# Wanted Bike for 8yr old Boy (North Manchester / South Lancashire)



## Tom B (18 Jul 2019)

Team

The common-law sister in laws youngest lad is 8 next month. Being a sensible lad he would like a bike for his birthday. 

Unfortunately funds are tight and she had a £50 budget, so we are looking at second hand bikes. We looking towards childs mtb rather than a bmx.

Just wondering if anyone has anything to sell that's in decent conditions (not worried about tyres, chains etc I can sort that) and we are getting him his safety stuff as his gift from us.

Uncle Tom might be able to help with the budget for the right bike. But not much as uncle Tom is skint / tight. 

Halfords have said he needs a 24" bike. (thats as much as I can get out of the SIL size wise)


----------



## Sharky (18 Jul 2019)

Can't help, but for clarity, presume the 24" refers to the wheel size - not the frame size.
Hope you find one.


----------



## KneesUp (18 Jul 2019)

24" is indeed wheel size - the kid (10) moved on to 24" about the same age. Sadly it's still her bike so not available for passing on, but it was £15 from a cobblers that sells bikes outside (half price) - you're going to have to look for that sort of bargain at that budget obviously - if you have time then a car boot might be a good idea - it seems that this is the time of year when kids get their bikes out and realise they are too small.


----------



## tom73 (18 Jul 2019)

Can't help either but have you any local bike hubs / community bike projects near you ? Should have something or can help find you something.
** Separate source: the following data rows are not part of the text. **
-- ==== Sys2Proof/Machine/Frames.lean ====
section
/-!
DEFINITION. Frames (02 R25-R33, 05 R105, R114-R117): what a tick binds, the dispatch of a frame, the log of late dispatches,
lost ticks, the close of a frame, deferred routines, the opening of a step, the hold of the step boundary.
-/

namespace Sys2Proof.Machine

/-! ### What may dispatch -/

/-- Granules that an Aperture of the tenant on a partition released are being zeroed (R229, R230; DEDUCED, log
205). -/
def State.zeroes (s : State) (p : Nat) : Bool := !s.apt.zeroing.isEmpty && (s.part p).imgTenant == s.apt.zeroTenant

/-- Frames may dispatch on a partition (R230, R334, R335, R394); once HALT_N has been low, only 10 µs after it rose. -/
def State.mayDispatch (s : State) (p : Nat) : Bool :=
  (s.mgt.haltHighSince == 0 || decide (10000 ≤ s.since s.mgt.haltHighSince)) && s.pkg.heldBy.isNone && s.flt.run.isNone && !s.halted && !s.mgt.haltWait && s.blockOn 6 && !s.zeroes p &&
  !s.rdBit Reg.memStatus 2

/-- The tile has closed the last frame of its step, of its job or of its invocation. -/
def Tile.ended (x : Tile) : Bool := x.closedStep || x.closedEnd

/-- No frame, routine, operation or result is outstanding on a partition's tiles. -/
def State.quiet (s : State) (p : Nat) : Bool :=
  (s.partTiles p).all fun t => let x := s.tile t
                               x.isFree && x.ops.isEmpty && x.pend.isEmpty

/-- The lowest tile that waits with an undispatched program. -/
def State.waitingTile (s : State) (p : Nat) : Option Nat := (s.partTiles p).find? fun t => (s.tile t).waiting

/-- The program index bound to the present tick: P = F − D (R28). -/
def Part.bound (x : Part) : BitVec 48 := x.f - x.d

/-- The Mirror window, the frame compare or a freeze holds the dispatch of the bound frame (R208, R211, R212). -/
def State.windowHolds (s : State) (p : Nat) : Bool :=
  let x := s.part p
  match x.led with
  | some l =>
    let w := ldWindow l.desc.toNat
    ((l.mirrors || l.framesCompared) && l.uncompared.any fun f => serialGe 48 x.bound.toNat (f + w)) ||
      (l.frozen && serialGe 48 x.bound.toNat (l.mirrorP.toNat + w))
  | none => false

/-- The job dispatches no further frame: its end is decided, its step is abandoned, or the domain manager halted it (R212). -/
def Part.ending (x : Part) : Bool := x.abandoned || x.jobHalted || x.job.any fun j => j.ending.isSome && j.ending != some 0x23

/-! ### Dispatch (R28, R29) -/

/-- Dispatch the bound program on tile t; `cause` is that of a late dispatch. A frame that a Mirror partner or a source entry will be
compared with is not yet compared (R208, R211). -/
def State.dispatchTile (s : State) (p t : Nat) (cause : Option Cause) : State :=
  let x := s.part p
  let job := x.jobOn
  let compared := match x.job, x.led with
    | some j, some l => job && (l.mirrors || (l.framesCompared && (s.sourceDigests p j.tenant l x.bound.toNat).isSome))
    | _, _ => false
  let s := s.modTile t fun y =>
    let y := { y with
      frameOpen := true, waiting := false, closing := none, lateCause := cause, holdCause := none, lostWaiting := 0,
      frameP := x.bound, frameF := x.f, frameTick := x.lastTick, wdTicks := 0, held := false, closeDecl := 0, takenDecl := 0 }
    if job then y.openStream x.bound none else y
  let s := s.modPart p fun y =>
    { y with p := x.bound, led := y.led.map fun l =>
        if compared && !l.uncompared.contains x.bound.toNat then
          { l with uncompared := l.uncompared ++ [x.bound.toNat] }
        else l }
  s.fetchAt t

/-- The entry of a late dispatch: the SHT registers, the step's slips and its counts by cause (R29, R195). -/
def State.logLate (s : State) (p t : Nat) (now : Dword) (cause : Cause) : State :=
  let x := s.part p
  let late := (now - x.lastTick).toNat
  let e : SlipEntry := { p := x.bound, lateness := BitVec.ofNat 32 (min late (2 ^ 32 - 1)),
                         lost := BitVec.ofNat 16 (min (s.tile t).lostWaiting 65535), cause := cause, tile := t, gtc := now }
  let s := if x.jobOn then s.modPart p fun x =>
      { x with slips := if x.slips.length < 1024 then x.slips ++ [e] else x.slips,
               slipOvf := x.slipOvf || decide (1024 ≤ x.slips.length),
               byCause := Sparse.update 0 x.byCause (causeCode cause) (· + 1) }
    else s
  let s := if cause = .own then (s.setBit (Reg.shtPevent p) 0).bump (Reg.shtOverrunCnt p) 1
    else (s.setBit (Reg.shtPevent p) 1).bump (Reg.shtSlipCnt p) 1
  s.wr (Reg.shtLastCause p) (BitVec.ofNat 32 (packFields [(0, 4, causeCode cause), (4, 6, t), (12, 20, min late 1048575)]))

/-- The cause of a late dispatch (R29, R114): the block that delayed it, OWN past the budget (THERMAL where only the
throttled budget is exceeded), the wait that held the predecessor, the predecessor's own cause, EXT_WAIT. -/
def State.lateCauseOf (s : State) (p t own : Nat) (block wait : Option Cause) : Cause :=
  let x := s.part p
  let y := s.tile t
  let low := s.cycles p
  let set' := frameBudget (s.period p) x.setMhz
  let thermal := s.rdBit (Reg.pwrTclkAct p) 17 && decide (low < set')
  match y.holdCause, x.dueCause, block with
  | some c, _, _ => c
  | none, some c, _ => c
  | none, none, some c => c
  | none, none, none =>
    if low < own then (if thermal && decide (own ≤ set') then .thermal else .own)
    else match wait, y.lateCause with
      | some c, _ => c
      | none, some c => c
      | none, none => .extWait

/-- A further tick falls while a program waits: the tick is lost, charged to the lowest waiting tile (R28, R29). -/
def State.lostTick (s : State) (p : Nat) : State :=
  match s.waitingTile p with
  | none => s
  | some t =>
    let s := s.modTile t fun x => { x with lostWaiting := x.lostWaiting + 1 }
    (s.setBit (Reg.shtPevent p) 2).modPart p fun x => { x with d := x.d + 1, stepLost := x.stepLost + 1 }

/-! ### Deferred entries (R31, R115-R117, R188) -/

/-- The head entry of a closed tile's queue, where the rule of the mode takes it. -/
def State.takeDeferred (s : State) (p t cyclesLeft : Nat) : State :=
  let x := s.tile t
  let q := s.part p
  match x.queue with
  | [] => s
  | e :: _ =>
    if !s.mayDispatch p || !x.isFree || x.waiting || x.ended then s else
    let n := s.fresh
    let c := s.cycles p
    let s := if q.mv2 then n.2 else s
    let fits := if q.mv2 then Config.mv2Takes n.1
      else if q.repro then decide (x.closeDecl + x.takenDecl + e.decl.toNat ≤ c)
      else decide (e.decl.toNat ≤ min cyclesLeft c)
    if !fits then s else
    let s := s.modTile t fun x =>
      { x.takeEntry .afterClose x.pc with takenDecl := x.takenDecl + e.decl.toNat, wdTicks := 0 }
    (s.pmcTile t 0x09 1).fetchAt t

/-! ### Closing a frame (R105) -/

/-- Every operation that the close waits for has completed. -/
def Tile.closable (x : Tile) : Bool :=
  x.frameOpen && x.closing.isSome && x.routine.isNone && x.pend.isEmpty && !x.faulted &&
    !(x.ops.any fun o => !o.span && !o.deferred && o.frame == x.frameP)

/-- The frame closes. In a serving context only a frame with STEP and END closes the invocation (R263). -/
def State.closeFrame (s : State) (p t : Nat) (c : Closing) : State :=
  let job := (s.part p).jobOn
  s.modTile t fun x =>
    { x with frameOpen := false, closing := none, closeDecl := c.decl.toNat, takenDecl := 0,
             closedStep := c.step && (job || c.last), closedEnd := c.last,
             streams := x.streams.map fun d => if d.routine.isNone && d.frame == x.frameP then { d with closed := true } else d }

/-- The return of a finished routine: to the frame, or to the idle tile (R105, R115, R116). -/
def Tile.endRoutine (x : Tile) (r : Routine) : Tile :=
  let x := { x with pc := r.returnPc, routine := none,
                    streams := x.streams.map fun d => if d.routine == some r.run then { d with closed := true } else d }
  match r.takenAt with
  | .atDefp e => { x with queue := x.queue ++ [e] }
  | _ => x

/-! ### Steps (R32, R35, R123, R427) -/

/-- A partition returns to its set TCLK once the throttle has been released; it ends with the last one's return. -/
def State.thermalReturn (s : State) (p : Nat) : State :=
  if !s.pkg.thermal.returning.contains p then s else
  let s := { s with pkg := { s.pkg with thermal := { s.pkg.thermal with
      returning := s.pkg.thermal.returning.filter (· != p) } } }
  (s.clrBit (Reg.pwrTclkAct p) 17).applyPower p

/-- The step-relative counters of a partition's launchers start again (R123). -/
def State.clearSseqs (s : State) (p : Nat) : State :=
  { s with prism := { s.prism with sseqs := s.prism.sseqs.filter fun e => Sparse.get 8 s.prism.users e.1 != p } }

/-- The first frame of a step dispatches: power settings that waited for the boundary act (R35), the allowance and C follow
them. -/
def State.openStep (s : State) (p : Nat) : State :=
  let s := (s.thermalReturn p).applyPower p
  let s := s.clearSseqs p
  let c := s.budget p
  let a := s.allowOf p
  s.modPart p fun x => { x with stepOpen := true, firstP := x.bound, action := 0, boundaryFrame := 0, cyc := c, allowLeft := a }

/-! ### The hold of a boundary (R15, R155, R331, R353, R357, R372) -/

/-- The partition's job may not go on past its boundary. -/
def State.boundaryHeld (s : State) (p : Nat) : Bool :=
  let x := s.part p
  x.held || s.mgt.noDm || x.holdActivation || x.ckpt.releaseWait

/-- A partition that no job's frames hold is held for an activation from its acceptance to its release (R372): no new invocation
begins. -/
def State.activationHolds (s : State) (p : Nat) : Bool := s.start.image.pending && !(s.part p).jobActive

/-- Actions 5 and 6 of R15 pass where nothing is requested; a due cut waits for its command, an activation holds. -/
def State.advanceBoundary (s : State) (p : Nat) : State :=
  let x := s.part p
  let cutDue := x.ckpt.cutStep == some x.closing || x.ckpt.releaseWait
  let s := if x.action = 5 && !cutDue then s.modPart p fun x => { x with action := 6 } else s
  if (s.part p).action != 6 then s
  else if s.start.image.pending then s.modPart p fun x => { x with holdActivation := true }
  else s.modPart p fun x => { x with action := 7 }

/-- Whether the first frame of the next step may dispatch. -/
def State.boundaryDone (s : State) (p : Nat) : Bool := (s.part p).action = 7 && !s.boundaryHeld p

/-- The pass outlasted its allotted frames: the first frame of the next step slips (R17, R174). -/
def State.overran (s : State) (p : Nat) : Bool := decide (utAllot (s.ouuHeader p) < (s.part p).passTaken)

/-- The cause that a tick of the boundary finds for the slip of the next step's first frame: the exchange of the norm not
complete at tick 1, or a pass that waits for another partition's (R174, R182). -/
def State.boundaryCause (s : State) (p : Nat) : Option Cause :=
  let x := s.part p
  if x.dueCause.isSome then x.dueCause
  else if x.boundaryFrame = 1 && decide (x.action < 3) then some .prismPeer
  else if decide (2 ≤ x.boundaryFrame) && x.action = 3 && s.ouuQueue.head? != some p then some .ouu
  else none

/-! ### Binding a tick to its program -/

/-- Dispatch the bound program on every free tile; a busy or held tile waits with it. -/
def State.bindFrame (s : State) (p : Nat) (hold : Option Cause) : State :=
  let window := s.windowHolds p
  (s.partTiles p).foldl (fun s t =>
    let x := s.tile t
    if x.ended then s
    else if x.isFree && hold.isNone && !window && s.mayDispatch p then s.dispatchTile p t none
    else s.modTile t fun x =>
      { x with waiting := true,
               holdCause := if x.isFree then (if window && hold.isNone then some .prismPeer else hold) else none }) s

/-- A lost tick; the tiles that have closed take deferred entries for the time to the next tick. -/
def State.loseTick (s : State) (p : Nat) : State :=
  (s.partTiles p).foldl (fun s t => s.takeDeferred p t (s.cycles p)) (s.lostTick p)

/-- A tick of a partition whose job is on it: a lost tick, a boundary frame, or a program frame. -/
def State.jobTick (s : State) (p : Nat) : State :=
  let count := fun (s : State) => s.modPart p fun x => { x with stepTicks := x.stepTicks + 1 }
  if (s.part p).ending then
    if (s.part p).action = 0 then s else s.modPart p fun x => { x with boundaryFrame := x.boundaryFrame + 1 }
  else if (s.waitingTile p).isSome then (count s).loseTick p
  else if (s.part p).action = 0 then
    let s := count (s.modPart p fun x => { x with dueCause := none })
    let s := if (s.part p).stepOpen then s else s.openStep p
    s.bindFrame p none
  else
    let s := s.advanceBoundary p
    let x := s.part p
    let due := s.boundaryCause p
    if x.boundaryFrame < utAllot (s.ouuHeader p) + 2 then
      s.modPart p fun x => { x with boundaryFrame := x.boundaryFrame + 1, dueCause := due }
    else
      let s := count s
      let late := due.isSome || s.overran p
      if s.boundaryDone p && !late then (s.openStep p).bindFrame p none
      else
        let cause := due.getD (if x.action = 3 || s.overran p then .ouu else .prismPeer)
        (s.modPart p fun x => { x with dueCause := some cause }).bindFrame p (some cause)

end Sys2Proof.Machine
end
Some prisons also have bike project stuff too. I know of one but maybe a bit out the way for you.


----------



## Cycleops (18 Jul 2019)

Gumtree is the place to look for these bikes, plenty of bargains to be had:

https://www.gumtree.com/p/for-sale/bicycle-20-inches/1346330442
Or how about a BMX?
https://www.gumtree.com/p/for-sale/x-rated-blue-kids-bmx-bike/1346641728
Both near you.
Or you could buy a small frame adults MTB even with 26" wheels. If you can get one with 24" wheels so much the better.I have one for my nine year old but converted it to single speed by removing the front derailleur, changer and rear bar changer and adjusting the limit screws so it stays in one gear. You need to retain the rear derailleur to tension the chain. Kids often don't understand the gears and wreck them.


----------



## MichaelW2 (18 Jul 2019)

I picked up a good number of quality kid's bikes at my local weekly car boot sale. I use them as loan bikes for visiting friends kids. I only get non suspension models of good quality. Buying price seems to be £10-£30.


----------



## Julia9054 (18 Jul 2019)

https://tfgm.com/cycling/recycled-bikes
You might find some of these suppliers useful. We have a shop similar to these called Resurrection Cycles which do up donated bikes for charity


----------



## gareth01244 (18 Jul 2019)

We have a specialized hard rock mtb that my son had outgrown a long time ago. It's a small frame, but with 26in wheels. It might be to big for an 8 yr old but suppose it depends on his height. Will check on it's frame size and standover height when I get home and let you know more if your interested.?


----------



## gareth01244 (18 Jul 2019)

It's a 13 inch frame, roughly 23 inches from floor to top of top tube at it's lowest point. Has had a new conti rear tyre fitted and have another new oneready to go on the front . Swapped out the narrow bars for a set of wider ones my son wanted but cannot find the original ones as it would be better for a smaller rider, would be an easy change though.


----------